Data items:
-- ==== Sys2Proof/Machine/Power.lean ====
section
/-!
DEFINITION. Power, wake and life cycle (R499 to R511): loss of power, the wake, POWER_STATE, the fuse burns of KEY_PROVISION and
LIFECYCLE_SET, and the Thimble wipe.
-/

namespace Sys2Proof.Machine

open Sys2Proof

/-! ## Loss of power (R499, R501) -/

/-- The Fuse Map as a loss of power leaves it: a life-cycle state that is burned stands, a burn in progress does not. -/
def State.fusesAtLoss (s : State) : FuseMap :=
  match s.lcc.transition with
  | some (_, next) => s.lcc.fuses.withLife next
  | none => s.lcc.fuses

/-- The compute die as a loss of power leaves it: only the Fuse Map stands, and the commit queue while VDD_AON stands (R412).  The
model's own queue and counter of free values stand too. -/
def powerDown (aonLost : Bool) (s : State) : State :=
  { grade := s.grade
    porstLow := s.porstLow
    lcc := { fuses := s.fusesAtLoss, commitQueue := if aonLost then [] else s.lcc.commitQueue }
    freeCount := s.freeCount
    pending := s.pending }

/-- The LCC opens the switches 1 ms after POWER_STATE Off completed (R501). -/
def offSwitch (s : State) : State :=
  match s.lcc.offAt with
  | some t => if t ≤ s.now then powerDown false s else s
  | none => s

/-! ## The wake (R412, R503) -/

/-- The life cycles in which the identity key is derived. -/
def LifeCycle.hasIdentity : LifeCycle → Bool
  | .manufacture | .provisioned | .field => true
  | .blank | .returned | .scrapped => false

/-- Step 3: a committed repair is burned into the next free field-fuse entry; without one it stays in the queue. -/
def burnRepair (s : State) (r : Repair) : State :=
  if s.lcc.fuses.fieldRepairs.length < 256 then
    { s with lcc.fuses.fieldRepairs := s.lcc.fuses.fieldRepairs ++ [r] }
  else raiseAlarm 0x0A06 0 0 { s with lcc.commitQueue := s.lcc.commitQueue ++ [r] }

/-- The life cycles in which TEST_MODE counts (R500; assumption log 101). -/
def LifeCycle.factoryTests : LifeCycle → Bool
  | .blank | .manufacture => true
  | .provisioned | .field | .returned | .scrapped => false

/-- What the test access port offers (R500, R507). -/
inductive TapFunction where
  | boundaryScan | factoryTest | fullDebug | bypass | idcode | statusReads
  deriving DecidableEq, Repr

/-- The functions of the test access port with PORST_N high, by life-cycle state (R507). -/
def LifeCycle.tap : LifeCycle → List TapFunction
  | .blank => [.factoryTest]
  | .manufacture | .returned => [.fullDebug]
  | .provisioned => [.bypass, .idcode, .statusReads]
  | .field | .scrapped => [.bypass, .idcode]

/-- The functions that the test access port offers: boundary scan in every life-cycle state while PORST_N is low (R500). -/
def State.tapOffers (s : State) : List TapFunction := if s.porstLow then [.boundaryScan] else s.lcc.fuses.lifeCycle.tap

/-- The wake from Off, with the board position, the installed GiB and the level of TEST_MODE that it finds (R380, R459, R500). -/
def wakeUp (bpos gib testMode : Nat) (s : State) : State :=
  if s.power != .off then s
  else
    let fresh : State :=
      { grade := s.grade
        power := .on
        porstLow := false
        boardPos := bpos
        memCtl := { clearDone := true, regions := gib }
        link := { modules := 0b11 }
        lcc := { fuses := s.lcc.fuses, tamperArmed := true, identity := s.lcc.fuses.lifeCycle.hasIdentity,
                 factoryTest := testMode != 0 && s.lcc.fuses.lifeCycle.factoryTests }
        freeCount := s.freeCount
        pending := s.pending }
    s.lcc.commitQueue.foldl burnRepair fresh

/-! ## POWER_STATE (R501) -/

/-- POWER_STATE (0x0C04).  In Idle no slice of the self-test runs: one that runs at the entry ends there without a verdict (R502).  The switches open
1 ms after the first command for Off (R501). -/
def powerStateCmd (a : List Nat) (s : State) : CmdResult :=
  if s.activeJob.isSome then refused 0x0112 s
  else match bits (arg a 0) 0 2 with
  | 0 => ({ s with power := .on }, {})
  | 1 =>
    if s.power == .idle then (s, {})
    else ({ s with power := .idle, lcc.idleEntries := satAdd 65535 s.lcc.idleEntries 1, sm.running := [] }, {})
  | 2 => ({ s with lcc.offAt := some (s.lcc.offAt.getD (s.now + 1000000)) }, {})
  | _ => refused 0x0105 s

/-! ## Fuse burns (R505 to R509) -/

/-- A burn begins for a mailbox; it ends at the next tick (assumption log 33). -/
def startBurn (mbx : Nat) (t : BurnTarget) (s : State) : State :=
  { s with lcc.burn := some { mbx := some mbx, target := t, endAt := s.now + 1 } }

/-- The digest in the first 64 bytes of the payload area. -/
def payloadDigest (mbx : Nat) : Run (BitVec 512) := do
  let ws ← getAll fwReq (payloadBase mbx) 2
  pure (BitVec.ofNat 512 (spanBits ws 0 512))

/-- What the item of a target of KEY_PROVISION holds. -/
def State.keyAt (s : State) (target : Nat) : Option (BitVec 512) :=
  if target == 0 then s.lcc.fuses.fwKey else nth s.lcc.fuses.patternKeys (target - 1) none

/-- A life cycle in which a target may be provisioned. -/
def mayProvision (c : LifeCycle) (target : Nat) : Bool :=
  c == .manufacture || (target != 0 && (c == .provisioned || c == .field))

/-- KEY_PROVISION up to its burn (R506). -/
def provisionProg (mbx : Nat) (a : List Nat) : Run Unit := do
  let target := bits (arg a 0) 0 4
  let svn := bits (arg a 1) 0 8
  let s ← get
  ensure s.activeJob.isNone 0x0C07 4
  ensure (5 < target || mayProvision s.lcc.fuses.lifeCycle target) 0x0C07 1
  ensure (target ≤ 5) 0x0105
  if target == 5 then
    ensure (s.lcc.fuses.svnMin < svn) 0x0105
    change (startBurn mbx (.svn svn))
  else
    let d ← payloadDigest mbx
    ensure (d != 0 && d != BitVec.allOnes 512) 0x0105
    ensure (match s.keyAt target with | some k => k == d | none => true) 0x0C07 2
    change (startBurn mbx (if target == 0 then .fwKey d else .patternKey (target - 1) d))

/-- KEY_PROVISION (0x0C06): no completion while its burn runs. -/
def keyProvisionCmd (mbx : Nat) (a : List Nat) (s : State) : State × Option Completion :=
  match runProg (provisionProg mbx a) s with
  | (s, .ok _) => (s, none)
  | (s, .error f) => (s, some f.completion)

/-- The transitions that LIFECYCLE_SET makes (R508). -/
def transitionOf (c : LifeCycle) (target : Nat) : Option LifeCycle :=
  match c, target with
  | .manufacture, 2 => some .provisioned
  | .provisioned, 3 => some .field
  | .provisioned, 4 => some .returned
  | .field, 4 => some .returned
  | .provisioned, 5 => some .scrapped
  | .field, 5 => some .scrapped
  | .returned, 5 => some .scrapped
  | _, _ => none

/-- The condition of a transition (R508). -/
def transitionReady (f : FuseMap) (next : LifeCycle) : Bool :=
  match next with
  | .provisioned => f.fwKey.isSome && f.returnKey.isSome
  | .field => f.patternKeys.any (·.isSome)
  | .blank | .manufacture | .returned | .scrapped => true

/-- The authorisation of R509 in the payload area. -/
def returnAuthorised (mbx : Nat) : Run Bool := do
  let ws ← getAll fwReq (payloadBase mbx) 165
  let s ← get
  let bs := wordsBytes ws
  let pub := bs.take 1952
  let message := toBytes s.lcc.fuses.serial.toNat 8 ++ [4#8] ++ List.replicate 7 0
  pure (s.lcc.fuses.returnKey == some (BitVec.ofNat 512 (ofBytes (shake64 pub))) &&
    mlDsaVerify pub message ((bs.drop 1952).take 3309))

/-- LIFECYCLE_SET up to its burn (R508). -/
def lifecycleProg (mbx : Nat) (a : List Nat) : Run Unit := do
  let s ← get
  match transitionOf s.lcc.fuses.lifeCycle (bits (arg a 0) 0 3) with
  | none => throw { reason := 0x0C07, detailA := 1 }
  | some next =>
    ensure (transitionReady s.lcc.fuses next) 0x0C07 2
    if next == .returned then
      let ok ← returnAuthorised mbx
      ensure ok 0x0C07 3
    ensure s.activeJob.isNone 0x0C07 4
    change (startBurn mbx (.lifeCycle next))

/-- LIFECYCLE_SET (0x0C05): no completion while its burn and the Thimble wipe run. -/
def lifecycleSetCmd (mbx : Nat) (a : List Nat) (s : State) : State × Option Completion :=
  match runProg (lifecycleProg mbx a) s with
  | (s, .ok _) => (s, none)
  | (s, .error f) => (s, some f.completion)

/-- The wipe of the Thimble writes zero into every word (R395); an armed flip takes the first write or the one to its word (R408). -/
def zeroThimble (s : State) : State :=
  let s := { s with mem := s.mem.filter fun c => decide (c.1 < thimbleBase) || decide (lpddrBase ≤ c.1) }
  match s.memCtl.flip with
  | some f => if f.memory == memThimble then writeWord (f.addr.getD thimbleBase) 0 s else s
  | none => s

/-- A wipe of the Thimble starts; its reads return zero while it runs (R395). -/
def startWipe (s : State) : State :=
  let t := zeroThimble s
  { s with mem := t.mem, memCtl := t.memCtl, lcc.wipeRunning := true, lcc.identity := false }

/-- A burn has ended with every bit read back as written: the item is in force, or the wipe of a transition starts (R505 to R508).  A fuse
is never cleared: an item that holds a digest keeps it, and the fuses of the minimum SVN only grow in number (R505). -/
def burned (b : Burn) (s : State) : State :=
  let s := { s with lcc.burn := none }
  match b.target with
  | .lifeCycle next => startWipe { s with lcc.transition := some (b.mbx, next) }
  | .fwKey d => { s with lcc.fuses.fwKey := s.lcc.fuses.fwKey.or (some d) }
  | .patternKey n d => { s with lcc.fuses.patternKeys := upd s.lcc.fuses.patternKeys n fun k => k.or (some d) }
  | .svn v => { s with lcc.fuses.svnMin := max s.lcc.fuses.svnMin v }

/-- The burn in progress, when its time has come. -/
def State.burnDone (s : State) : Option Burn := s.lcc.burn.filter fun b => b.endAt ≤ s.now

/-- The Fuse Map once a Thimble wipe that runs has ended: the state that a transition has burned comes into force (R508). -/
def State.fusesAfterWipe (s : State) : FuseMap :=
  match s.lcc.wipeRunning, s.lcc.transition with
  | true, some (_, next) => s.lcc.fuses.withLife next
  | _, _ => s.lcc.fuses

/-- The Fuse Map once the burn whose time has come has ended. -/
def State.fusesAfterBurn (s : State) : FuseMap :=
  match s.burnDone with
  | some b => (burned b s).lcc.fuses
  | none => s.lcc.fuses

/-- The Thimble wipe is over; a transition that waits for it takes force, and the identity key is derived again where the new state
has one and no tamper event forbids it (R508, R511). -/
def endWipe (s : State) : State :=
  let s := { s with lcc.wipeRunning := false }
  match s.lcc.transition with
  | some (_, next) =>
    { s with
      lcc.fuses := s.lcc.fuses.withLife next
      lcc.transition := none
      lcc.identity := (next == .provisioned || next == .field) && s.lcc.tamper == 0 }
  | none => s

/-! ## Tamper (R510, R511) -/

/-- Bit and DETAIL_A of a source. -/
def TamperSource.code : TamperSource → Nat
  | .pin => 1 | .voltage => 2 | .clock => 3 | .temperature => 4

/-- What a tamper event does at once, the burn it stops apart. -/
def tamperEffects (src : TamperSource) (s : State) : State :=
  let s := startWipe s
  let s := { s with
    lcc.tamper := s.lcc.tamper ||| BitVec.ofNat 4 (2 ^ (TamperSource.code src - 1))
    lcc.tamperEvents := satAdd 65535 s.lcc.tamperEvents 1
    sm.tampered := true }
  latchCause 8 0x0C06 (raiseAlarm 0x0C06 (TamperSource.code src) 0 s)

end Sys2Proof.Machine
end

Work to complete: Please reproduce, exactly as written, the lines of the records from the first line through the one containing "open Sys2Proof".

Reply:
-- ==== Sys2Proof/Machine/Power.lean ====
section
/-!
DEFINITION. Power, wake and life cycle (R499 to R511): loss of power, the wake, POWER_STATE, the fuse burns of KEY_PROVISION and
LIFECYCLE_SET, and the Thimble wipe.
-/

namespace Sys2Proof.Machine

open Sys2Proof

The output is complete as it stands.